(Beginning of Dataset records)

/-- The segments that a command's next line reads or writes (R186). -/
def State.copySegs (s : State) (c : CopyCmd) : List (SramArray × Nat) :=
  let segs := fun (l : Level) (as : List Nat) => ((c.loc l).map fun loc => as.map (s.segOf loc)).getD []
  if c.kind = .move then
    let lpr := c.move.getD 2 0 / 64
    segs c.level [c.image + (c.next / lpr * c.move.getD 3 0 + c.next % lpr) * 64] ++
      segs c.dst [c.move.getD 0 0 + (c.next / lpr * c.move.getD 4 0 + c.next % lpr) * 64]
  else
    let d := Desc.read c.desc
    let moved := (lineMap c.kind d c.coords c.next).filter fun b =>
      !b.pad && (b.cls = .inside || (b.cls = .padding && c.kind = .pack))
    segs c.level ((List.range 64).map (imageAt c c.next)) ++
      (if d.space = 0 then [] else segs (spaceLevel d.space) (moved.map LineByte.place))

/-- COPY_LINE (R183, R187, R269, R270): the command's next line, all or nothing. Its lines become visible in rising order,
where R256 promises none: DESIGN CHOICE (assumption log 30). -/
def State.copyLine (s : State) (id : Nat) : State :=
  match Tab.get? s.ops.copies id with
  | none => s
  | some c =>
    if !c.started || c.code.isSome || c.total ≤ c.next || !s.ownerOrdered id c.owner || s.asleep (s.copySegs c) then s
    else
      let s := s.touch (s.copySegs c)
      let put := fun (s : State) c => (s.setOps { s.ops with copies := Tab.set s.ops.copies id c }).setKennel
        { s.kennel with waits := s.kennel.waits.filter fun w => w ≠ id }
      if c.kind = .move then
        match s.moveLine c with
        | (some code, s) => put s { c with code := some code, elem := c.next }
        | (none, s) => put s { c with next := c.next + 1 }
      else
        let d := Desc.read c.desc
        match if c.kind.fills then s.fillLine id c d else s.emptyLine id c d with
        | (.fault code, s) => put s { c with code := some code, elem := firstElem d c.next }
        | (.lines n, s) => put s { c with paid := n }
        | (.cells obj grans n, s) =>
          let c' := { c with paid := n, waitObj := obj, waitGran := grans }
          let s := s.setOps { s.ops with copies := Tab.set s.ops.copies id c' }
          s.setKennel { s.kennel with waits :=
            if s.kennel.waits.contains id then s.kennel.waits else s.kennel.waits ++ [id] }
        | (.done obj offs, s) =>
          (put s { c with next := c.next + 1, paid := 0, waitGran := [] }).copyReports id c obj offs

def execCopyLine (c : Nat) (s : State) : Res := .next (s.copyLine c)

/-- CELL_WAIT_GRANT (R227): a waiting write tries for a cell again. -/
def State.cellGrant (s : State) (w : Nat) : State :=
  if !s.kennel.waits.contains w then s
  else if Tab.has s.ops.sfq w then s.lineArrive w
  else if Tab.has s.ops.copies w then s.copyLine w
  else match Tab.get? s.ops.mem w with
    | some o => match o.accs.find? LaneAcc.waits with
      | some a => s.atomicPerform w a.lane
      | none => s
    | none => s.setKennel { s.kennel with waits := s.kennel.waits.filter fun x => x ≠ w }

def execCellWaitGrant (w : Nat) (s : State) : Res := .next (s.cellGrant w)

(End of Dataset records)

*Task prompt*:
Would you please repeat exactly the lines above, starting at the line with "match Tab.get? s.ops.copies id with" and stopping at the line with "let s := s.touch (s.copySegs c)", both included?

*Answer space*:
  match Tab.get? s.ops.copies id with
  | none => s
  | some c =>
    if !c.started || c.code.isSome || c.total ≤ c.next || !s.ownerOrdered id c.owner || s.asleep (s.copySegs c) then s
    else
      let s := s.touch (s.copySegs c)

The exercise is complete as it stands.